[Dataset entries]

━━━━━━━━━━━━━━━━━━━━━━━━━━━━━━

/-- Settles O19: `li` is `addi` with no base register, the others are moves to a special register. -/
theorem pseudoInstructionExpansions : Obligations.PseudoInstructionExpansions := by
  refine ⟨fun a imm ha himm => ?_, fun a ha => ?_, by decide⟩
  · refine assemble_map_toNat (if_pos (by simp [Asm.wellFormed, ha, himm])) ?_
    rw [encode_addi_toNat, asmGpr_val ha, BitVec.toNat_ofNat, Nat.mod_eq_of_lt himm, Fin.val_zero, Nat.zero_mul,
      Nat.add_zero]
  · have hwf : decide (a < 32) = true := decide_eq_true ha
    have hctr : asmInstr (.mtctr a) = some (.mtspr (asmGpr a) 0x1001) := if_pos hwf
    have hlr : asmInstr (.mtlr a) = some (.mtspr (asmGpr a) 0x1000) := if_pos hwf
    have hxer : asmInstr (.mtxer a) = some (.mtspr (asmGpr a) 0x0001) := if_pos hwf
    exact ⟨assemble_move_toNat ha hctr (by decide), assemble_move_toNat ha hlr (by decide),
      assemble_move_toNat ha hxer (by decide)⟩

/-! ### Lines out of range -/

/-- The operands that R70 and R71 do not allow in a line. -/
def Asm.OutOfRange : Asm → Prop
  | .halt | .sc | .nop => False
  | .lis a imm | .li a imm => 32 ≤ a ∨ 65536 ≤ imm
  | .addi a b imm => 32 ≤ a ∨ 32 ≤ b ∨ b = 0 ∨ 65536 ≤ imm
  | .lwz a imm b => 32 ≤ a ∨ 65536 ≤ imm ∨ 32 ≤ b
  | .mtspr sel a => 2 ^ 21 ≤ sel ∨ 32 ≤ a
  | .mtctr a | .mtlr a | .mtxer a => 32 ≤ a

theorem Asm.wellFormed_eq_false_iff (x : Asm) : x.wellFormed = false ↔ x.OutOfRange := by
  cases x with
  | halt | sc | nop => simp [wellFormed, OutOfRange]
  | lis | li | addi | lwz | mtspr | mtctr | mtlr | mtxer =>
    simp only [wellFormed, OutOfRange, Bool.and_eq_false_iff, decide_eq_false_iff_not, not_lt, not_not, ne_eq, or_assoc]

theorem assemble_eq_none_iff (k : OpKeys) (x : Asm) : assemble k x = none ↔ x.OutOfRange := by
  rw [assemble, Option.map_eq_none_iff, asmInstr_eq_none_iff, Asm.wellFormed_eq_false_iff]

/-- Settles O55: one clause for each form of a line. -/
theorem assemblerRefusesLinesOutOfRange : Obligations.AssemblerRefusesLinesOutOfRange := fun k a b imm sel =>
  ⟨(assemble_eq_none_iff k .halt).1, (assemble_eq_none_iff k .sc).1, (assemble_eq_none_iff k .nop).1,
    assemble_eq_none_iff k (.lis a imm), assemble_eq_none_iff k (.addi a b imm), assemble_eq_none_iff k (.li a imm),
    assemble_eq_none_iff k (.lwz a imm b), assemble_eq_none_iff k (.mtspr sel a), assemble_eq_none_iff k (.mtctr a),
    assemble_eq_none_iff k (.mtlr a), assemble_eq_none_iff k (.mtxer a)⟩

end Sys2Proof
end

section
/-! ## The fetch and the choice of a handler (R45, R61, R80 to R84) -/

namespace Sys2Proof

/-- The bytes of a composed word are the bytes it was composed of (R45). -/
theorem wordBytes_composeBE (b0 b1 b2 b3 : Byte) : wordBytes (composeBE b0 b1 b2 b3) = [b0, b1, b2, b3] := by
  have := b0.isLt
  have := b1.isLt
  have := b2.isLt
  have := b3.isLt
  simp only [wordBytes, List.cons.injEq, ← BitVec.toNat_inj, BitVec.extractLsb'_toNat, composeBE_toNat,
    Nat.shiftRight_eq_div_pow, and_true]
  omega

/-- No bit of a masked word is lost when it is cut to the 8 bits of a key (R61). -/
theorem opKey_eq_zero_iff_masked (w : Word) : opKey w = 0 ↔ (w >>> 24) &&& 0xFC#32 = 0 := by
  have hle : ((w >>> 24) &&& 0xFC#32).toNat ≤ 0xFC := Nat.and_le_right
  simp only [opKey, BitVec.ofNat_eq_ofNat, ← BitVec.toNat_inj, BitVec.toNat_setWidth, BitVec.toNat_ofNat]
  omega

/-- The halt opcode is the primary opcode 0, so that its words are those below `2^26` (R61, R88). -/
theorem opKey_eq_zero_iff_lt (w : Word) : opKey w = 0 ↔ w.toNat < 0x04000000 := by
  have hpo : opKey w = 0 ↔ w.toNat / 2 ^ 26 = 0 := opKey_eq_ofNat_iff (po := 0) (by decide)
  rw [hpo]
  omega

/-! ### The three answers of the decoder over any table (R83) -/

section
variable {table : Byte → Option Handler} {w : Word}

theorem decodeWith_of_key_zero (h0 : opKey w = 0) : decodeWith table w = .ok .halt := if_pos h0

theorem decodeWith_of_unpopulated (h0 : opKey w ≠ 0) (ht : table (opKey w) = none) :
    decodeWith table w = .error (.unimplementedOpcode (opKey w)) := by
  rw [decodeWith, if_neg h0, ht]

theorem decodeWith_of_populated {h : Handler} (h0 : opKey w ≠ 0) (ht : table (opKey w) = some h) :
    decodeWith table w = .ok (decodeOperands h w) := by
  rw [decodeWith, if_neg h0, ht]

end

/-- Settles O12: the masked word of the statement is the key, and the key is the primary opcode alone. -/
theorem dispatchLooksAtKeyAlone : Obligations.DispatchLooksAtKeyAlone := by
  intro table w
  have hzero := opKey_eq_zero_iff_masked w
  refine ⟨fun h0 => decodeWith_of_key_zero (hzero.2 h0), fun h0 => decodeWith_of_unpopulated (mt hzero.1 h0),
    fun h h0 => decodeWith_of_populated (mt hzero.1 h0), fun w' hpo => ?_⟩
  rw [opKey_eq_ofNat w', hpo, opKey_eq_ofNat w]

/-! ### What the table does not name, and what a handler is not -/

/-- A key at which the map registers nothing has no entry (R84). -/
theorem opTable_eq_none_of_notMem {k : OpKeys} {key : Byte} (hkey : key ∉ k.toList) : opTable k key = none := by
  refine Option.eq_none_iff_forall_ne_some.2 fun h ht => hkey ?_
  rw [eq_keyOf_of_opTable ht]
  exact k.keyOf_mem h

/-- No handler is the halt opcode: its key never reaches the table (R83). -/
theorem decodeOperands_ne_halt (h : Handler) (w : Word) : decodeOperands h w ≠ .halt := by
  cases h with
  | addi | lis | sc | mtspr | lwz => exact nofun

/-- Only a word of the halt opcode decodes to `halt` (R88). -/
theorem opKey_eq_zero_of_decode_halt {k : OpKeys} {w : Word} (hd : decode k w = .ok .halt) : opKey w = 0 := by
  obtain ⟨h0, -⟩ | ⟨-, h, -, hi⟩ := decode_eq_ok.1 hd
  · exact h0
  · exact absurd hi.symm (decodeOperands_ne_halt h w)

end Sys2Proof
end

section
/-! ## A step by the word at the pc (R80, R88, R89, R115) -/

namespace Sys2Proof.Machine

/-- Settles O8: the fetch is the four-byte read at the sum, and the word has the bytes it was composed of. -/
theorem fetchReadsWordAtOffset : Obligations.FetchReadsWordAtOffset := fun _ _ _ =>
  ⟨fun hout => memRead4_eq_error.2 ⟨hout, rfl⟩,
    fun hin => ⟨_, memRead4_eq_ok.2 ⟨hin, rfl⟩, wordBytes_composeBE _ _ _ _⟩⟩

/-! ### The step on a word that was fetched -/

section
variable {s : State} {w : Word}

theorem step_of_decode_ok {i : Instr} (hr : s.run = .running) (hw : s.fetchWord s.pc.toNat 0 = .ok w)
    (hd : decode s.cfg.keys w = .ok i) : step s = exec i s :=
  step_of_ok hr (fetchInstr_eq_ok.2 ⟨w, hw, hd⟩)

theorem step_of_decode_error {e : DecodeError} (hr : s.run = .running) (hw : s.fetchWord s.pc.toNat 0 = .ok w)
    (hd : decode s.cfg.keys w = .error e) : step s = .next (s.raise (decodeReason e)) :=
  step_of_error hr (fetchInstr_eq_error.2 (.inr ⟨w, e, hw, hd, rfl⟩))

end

━━━━━━━━━━━━━━━━━━━━━━━━━━━━━━

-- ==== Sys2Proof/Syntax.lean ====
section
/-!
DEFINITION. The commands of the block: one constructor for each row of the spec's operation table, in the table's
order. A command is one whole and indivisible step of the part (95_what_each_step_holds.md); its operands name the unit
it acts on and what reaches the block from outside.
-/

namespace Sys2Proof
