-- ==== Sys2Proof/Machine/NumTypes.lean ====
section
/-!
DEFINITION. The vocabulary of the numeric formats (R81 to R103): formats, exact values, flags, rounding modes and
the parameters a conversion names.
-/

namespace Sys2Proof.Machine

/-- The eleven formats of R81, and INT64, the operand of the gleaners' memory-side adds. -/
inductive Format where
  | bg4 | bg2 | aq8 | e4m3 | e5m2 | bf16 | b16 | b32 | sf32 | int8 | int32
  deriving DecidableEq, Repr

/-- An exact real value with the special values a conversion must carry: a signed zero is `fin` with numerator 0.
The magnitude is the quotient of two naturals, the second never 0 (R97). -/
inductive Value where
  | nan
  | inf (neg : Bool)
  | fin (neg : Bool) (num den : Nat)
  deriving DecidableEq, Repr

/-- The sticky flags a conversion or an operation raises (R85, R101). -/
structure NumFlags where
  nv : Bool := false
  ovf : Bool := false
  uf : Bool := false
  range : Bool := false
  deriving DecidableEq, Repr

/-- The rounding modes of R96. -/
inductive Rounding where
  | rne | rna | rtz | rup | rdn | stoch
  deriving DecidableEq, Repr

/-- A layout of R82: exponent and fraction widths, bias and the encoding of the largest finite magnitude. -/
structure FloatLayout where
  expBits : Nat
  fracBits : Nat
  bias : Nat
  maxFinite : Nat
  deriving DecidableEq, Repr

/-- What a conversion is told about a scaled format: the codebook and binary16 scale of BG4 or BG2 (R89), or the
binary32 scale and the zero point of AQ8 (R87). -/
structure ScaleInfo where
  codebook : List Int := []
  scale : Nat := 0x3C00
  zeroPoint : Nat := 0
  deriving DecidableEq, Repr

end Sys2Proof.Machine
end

━━━━━━━━━━━━━━━━━━━━━━━━━━━━━━

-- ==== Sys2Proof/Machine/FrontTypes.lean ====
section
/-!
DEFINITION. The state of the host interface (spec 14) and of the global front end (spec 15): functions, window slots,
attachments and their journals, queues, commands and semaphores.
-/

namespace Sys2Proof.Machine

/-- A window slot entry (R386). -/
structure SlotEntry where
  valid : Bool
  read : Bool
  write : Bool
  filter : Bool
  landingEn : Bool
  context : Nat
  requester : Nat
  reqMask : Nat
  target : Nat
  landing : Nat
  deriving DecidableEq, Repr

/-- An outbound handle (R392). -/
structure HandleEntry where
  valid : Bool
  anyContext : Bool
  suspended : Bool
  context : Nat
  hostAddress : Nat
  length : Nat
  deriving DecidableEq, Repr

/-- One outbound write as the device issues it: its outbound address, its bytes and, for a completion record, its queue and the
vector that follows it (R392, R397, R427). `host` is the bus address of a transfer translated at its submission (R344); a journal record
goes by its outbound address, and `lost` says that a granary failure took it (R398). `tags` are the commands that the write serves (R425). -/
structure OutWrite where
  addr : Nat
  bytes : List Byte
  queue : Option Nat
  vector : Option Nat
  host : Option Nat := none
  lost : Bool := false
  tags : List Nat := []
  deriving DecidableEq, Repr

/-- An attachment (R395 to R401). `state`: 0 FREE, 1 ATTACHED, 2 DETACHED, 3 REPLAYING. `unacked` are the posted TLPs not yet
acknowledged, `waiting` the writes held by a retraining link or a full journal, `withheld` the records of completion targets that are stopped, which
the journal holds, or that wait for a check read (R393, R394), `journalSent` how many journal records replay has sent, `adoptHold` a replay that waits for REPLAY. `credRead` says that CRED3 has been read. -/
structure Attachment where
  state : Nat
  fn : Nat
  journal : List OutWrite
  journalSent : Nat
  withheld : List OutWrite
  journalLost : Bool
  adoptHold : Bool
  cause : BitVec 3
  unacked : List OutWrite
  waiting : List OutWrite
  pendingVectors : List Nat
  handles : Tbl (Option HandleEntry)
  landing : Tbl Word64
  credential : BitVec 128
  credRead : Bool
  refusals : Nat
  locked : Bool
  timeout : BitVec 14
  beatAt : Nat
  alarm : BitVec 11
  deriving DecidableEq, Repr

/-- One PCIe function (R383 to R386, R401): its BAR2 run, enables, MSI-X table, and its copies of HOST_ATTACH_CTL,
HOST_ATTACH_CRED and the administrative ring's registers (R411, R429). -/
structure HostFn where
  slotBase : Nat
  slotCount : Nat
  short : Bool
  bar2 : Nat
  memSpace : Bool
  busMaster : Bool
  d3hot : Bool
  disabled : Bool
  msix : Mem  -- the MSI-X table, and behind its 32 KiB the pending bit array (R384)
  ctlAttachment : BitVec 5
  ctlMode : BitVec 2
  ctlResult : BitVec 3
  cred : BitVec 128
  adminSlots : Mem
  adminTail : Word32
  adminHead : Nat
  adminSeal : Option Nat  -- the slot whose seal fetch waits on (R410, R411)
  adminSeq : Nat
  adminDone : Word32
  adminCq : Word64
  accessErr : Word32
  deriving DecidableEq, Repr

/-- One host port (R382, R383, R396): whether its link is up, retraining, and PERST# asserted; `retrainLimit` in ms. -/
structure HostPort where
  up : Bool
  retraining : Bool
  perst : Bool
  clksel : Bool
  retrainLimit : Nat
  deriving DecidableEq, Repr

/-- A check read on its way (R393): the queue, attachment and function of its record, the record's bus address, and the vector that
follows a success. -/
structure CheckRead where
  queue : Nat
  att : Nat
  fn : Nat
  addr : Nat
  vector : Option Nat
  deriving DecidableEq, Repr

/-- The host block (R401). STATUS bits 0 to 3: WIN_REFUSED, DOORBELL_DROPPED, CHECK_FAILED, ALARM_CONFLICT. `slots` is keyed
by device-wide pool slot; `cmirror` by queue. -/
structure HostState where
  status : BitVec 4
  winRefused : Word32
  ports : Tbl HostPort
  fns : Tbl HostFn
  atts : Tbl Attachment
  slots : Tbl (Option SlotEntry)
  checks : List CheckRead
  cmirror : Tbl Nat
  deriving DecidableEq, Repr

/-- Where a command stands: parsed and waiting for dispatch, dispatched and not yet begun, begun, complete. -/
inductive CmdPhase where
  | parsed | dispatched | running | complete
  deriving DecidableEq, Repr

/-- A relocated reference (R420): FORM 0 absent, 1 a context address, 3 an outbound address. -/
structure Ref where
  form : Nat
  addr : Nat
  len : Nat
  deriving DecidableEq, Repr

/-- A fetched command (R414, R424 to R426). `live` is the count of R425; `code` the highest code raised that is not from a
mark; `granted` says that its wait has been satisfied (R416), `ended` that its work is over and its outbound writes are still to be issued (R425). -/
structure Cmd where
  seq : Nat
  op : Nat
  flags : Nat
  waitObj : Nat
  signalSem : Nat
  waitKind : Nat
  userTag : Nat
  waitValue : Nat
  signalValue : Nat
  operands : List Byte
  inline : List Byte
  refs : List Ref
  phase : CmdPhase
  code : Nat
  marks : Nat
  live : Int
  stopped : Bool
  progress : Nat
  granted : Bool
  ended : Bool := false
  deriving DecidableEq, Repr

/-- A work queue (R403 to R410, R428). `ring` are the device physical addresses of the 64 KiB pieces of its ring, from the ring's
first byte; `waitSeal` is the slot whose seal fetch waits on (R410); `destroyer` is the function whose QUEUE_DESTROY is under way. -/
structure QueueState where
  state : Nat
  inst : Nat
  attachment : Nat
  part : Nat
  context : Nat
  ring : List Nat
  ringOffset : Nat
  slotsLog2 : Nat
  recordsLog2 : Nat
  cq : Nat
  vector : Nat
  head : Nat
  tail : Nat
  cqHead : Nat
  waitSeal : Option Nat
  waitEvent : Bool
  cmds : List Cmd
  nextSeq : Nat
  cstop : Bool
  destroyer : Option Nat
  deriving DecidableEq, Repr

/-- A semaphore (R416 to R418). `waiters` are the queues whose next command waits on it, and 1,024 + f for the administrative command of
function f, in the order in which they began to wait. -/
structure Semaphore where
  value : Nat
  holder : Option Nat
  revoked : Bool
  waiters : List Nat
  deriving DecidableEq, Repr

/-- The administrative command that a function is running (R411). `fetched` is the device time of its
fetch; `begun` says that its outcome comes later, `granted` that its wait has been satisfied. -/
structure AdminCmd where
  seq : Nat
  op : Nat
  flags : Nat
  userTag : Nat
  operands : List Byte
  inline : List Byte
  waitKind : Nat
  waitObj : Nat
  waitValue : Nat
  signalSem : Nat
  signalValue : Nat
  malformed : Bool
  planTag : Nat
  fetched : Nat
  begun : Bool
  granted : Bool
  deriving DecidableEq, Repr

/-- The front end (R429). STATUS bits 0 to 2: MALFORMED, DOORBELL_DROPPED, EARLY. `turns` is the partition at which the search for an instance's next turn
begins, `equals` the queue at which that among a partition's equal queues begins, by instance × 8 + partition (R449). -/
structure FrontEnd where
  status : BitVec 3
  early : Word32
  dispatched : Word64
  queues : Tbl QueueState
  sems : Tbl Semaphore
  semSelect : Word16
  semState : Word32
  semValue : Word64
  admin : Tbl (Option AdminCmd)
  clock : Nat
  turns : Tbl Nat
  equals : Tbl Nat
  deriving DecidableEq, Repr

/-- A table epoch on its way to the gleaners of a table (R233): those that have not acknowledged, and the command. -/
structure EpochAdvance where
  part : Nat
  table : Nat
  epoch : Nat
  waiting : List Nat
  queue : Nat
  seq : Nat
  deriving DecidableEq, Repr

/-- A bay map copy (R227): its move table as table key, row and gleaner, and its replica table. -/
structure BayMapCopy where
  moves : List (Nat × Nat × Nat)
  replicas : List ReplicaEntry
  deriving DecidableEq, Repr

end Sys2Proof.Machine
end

━━━━━━━━━━━━━━━━━━━━━━━━━━━━━━

■ **EXERCISE DETAILS**
What you return must be an exact retyping of the lines above starting at the line with "special register. -/" and ending at the line with "true := decide_eq_true ha", and nothing besides.

■ **RESPONSE BELOW**
/-- Settles O19: `li` is `addi` with no base register, the others are moves to a special register. -/
theorem pseudoInstructionExpansions : Obligations.PseudoInstructionExpansions := by
  refine ⟨fun a imm ha himm => ?_, fun a ha => ?_, by decide⟩
  · refine assemble_map_toNat (if_pos (by simp [Asm.wellFormed, ha, himm])) ?_
    rw [encode_addi_toNat, asmGpr_val ha, BitVec.toNat_ofNat, Nat.mod_eq_of_lt himm, Fin.val_zero, Nat.zero_mul,
      Nat.add_zero]
  · have hwf : decide (a < 32) = true := decide_eq_true ha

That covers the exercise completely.